- _WHAT YOU NEED TO DO_
The answer must be exactly the lines from the one containing "5, Table ATT-3)." through the end of the material, with both ends kept and no other lines.
━━━━━━━━
/-- RAS.TMO0–5 from the default record of the running image (R414); the defaults of Table ERR-4 where it breaks a rule. -/
def State.loadTmo (s : State) : State :=
  let hdr := s.thm.fw.header
  let put := fun (v : Nat → Nat) => (List.range 6).foldl (fun s k => s.wr { kind := .rasTmo, i := k } (v k)) s
  let dflt := fun k => Reg.reset { kind := .rasTmo, i := k }
  if sectsOf hdr 6 = [] then put dflt
  else if tmoOk (Config.imageTmo hdr) then put (Config.imageTmo hdr)
  else (put dflt).logErr { unitId := unitId 0x0A 0, cls := 0, code := 0x51, action := 0 }

/-- WP.FCFG, WP.FNAME and the port roles, from the record or from the straps and Table WFT-1 (R235, R236, R267). -/
def State.loadFabric (s : State) : State :=
  let c := s.thm.conf
  let fab := if c.fab = [] then [s.boot.slotid, 15, 15, 15, 0, 0] else c.fab
  let g := fun k => fab.getD k 0
  let v := F.wpFcfg.EN.set (F.wpFcfg.KZ.set (F.wpFcfg.KY.set (F.wpFcfg.KX.set (F.wpFcfg.MYID.set 0 (g 0)) (g 1)) (g 2)) (g 3)) (g 4)
  let s := (s.wr fcfgR v).wr { kind := .wpFname } (g 5)
  let s := (List.range 8).foldl (fun s p =>
    let w := match SMap.find c.ports p with
      | some w => w
      | none => if p < 6 ∧ g (1 + p / 2) ≠ 0 then 8 + p / 2 * 2 + p % 2 else 16
    let r := pctlR p
    ((s.setFld r F.wpPctl.ROLE (w / 8)).setFld r F.wpPctl.DIM (w / 2 % 4)).setFld r F.wpPctl.DIR (w % 2)) s
  s.buildRoutes.repair

/-- HP.CFGk, and the root ports that the division creates enabled (R291, R292). -/
def State.loadHost (s : State) : State :=
  (List.range 4).foldl (fun s k =>
    let w := s.thm.conf.hostcfg.getD k 0
    let s := s.wr { kind := .hpCfg, i := k } w
    if F.hpCfg.EN.get w = 0 then s else
    (List.range 4).foldl (fun s j =>
      if bit (bifPorts (F.hpCfg.BIF.get w)) j then s.setFld (rpctlR (4 * k + j)) F.hpRpctl.EN 1 else s) s) s

/-- Firmware loads the configuration record and measures it (Table BOO-2 step 5, Table ATT-3).
(DESIGN CHOICE, log entry 59; DEDUCED, log entry 82.) -/
def State.loadConf (s : State) : State :=
  let c := s.thm.conf
  let s := s.setFw fun x => { x with mcfg := toDigest (Config.shake256 (Config.confBytes c) 64) }
  let s := if s.warmStart then s else
    s.wr { kind := .hubBoltcfg } (F.hubBoltcfg.CUR.set (F.hubBoltcfg.NEXT.set 0 c.bolt) c.bolt)
  let s := match c.pcap with
    | some w => s.setFld { kind := .cutCtrl } F.cutCtrl.PCAP w
    | none => s
  s.loadTmo.loadFabric.loadHost

/-! ### Domains come up (R464) -/

/-- Bring-up order: die bridges, tile uncores, cores, channels, ports, host-port controllers, network engine. -/
def bringOrder : List Nat :=
  (List.range 4).map (384 + ·) ++ (List.range 192).map (192 + ·) ++ List.range 192 ++ (List.range 24).map (388 + ·) ++
    (List.range 8).map (412 + ·) ++ (List.range 4).map (420 + ·) ++ [424]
━━━━━━━━
- _ANSWER BOX_
/-- Firmware loads the configuration record and measures it (Table BOO-2 step 5, Table ATT-3).
(DESIGN CHOICE, log entry 59; DEDUCED, log entry 82.) -/
def State.loadConf (s : State) : State :=
  let c := s.thm.conf
  let s := s.setFw fun x => { x with mcfg := toDigest (Config.shake256 (Config.confBytes c) 64) }
  let s := if s.warmStart then s else
    s.wr { kind := .hubBoltcfg } (F.hubBoltcfg.CUR.set (F.hubBoltcfg.NEXT.set 0 c.bolt) c.bolt)
  let s := match c.pcap with
    | some w => s.setFld { kind := .cutCtrl } F.cutCtrl.PCAP w
    | none => s
  s.loadTmo.loadFabric.loadHost

/-! ### Domains come up (R464) -/

/-- Bring-up order: die bridges, tile uncores, cores, channels, ports, host-port controllers, network engine. -/
def bringOrder : List Nat :=
  (List.range 4).map (384 + ·) ++ (List.range 192).map (192 + ·) ++ List.range 192 ++ (List.range 24).map (388 + ·) ++
    (List.range 8).map (412 + ·) ++ (List.range 4).map (420 + ·) ++ [424]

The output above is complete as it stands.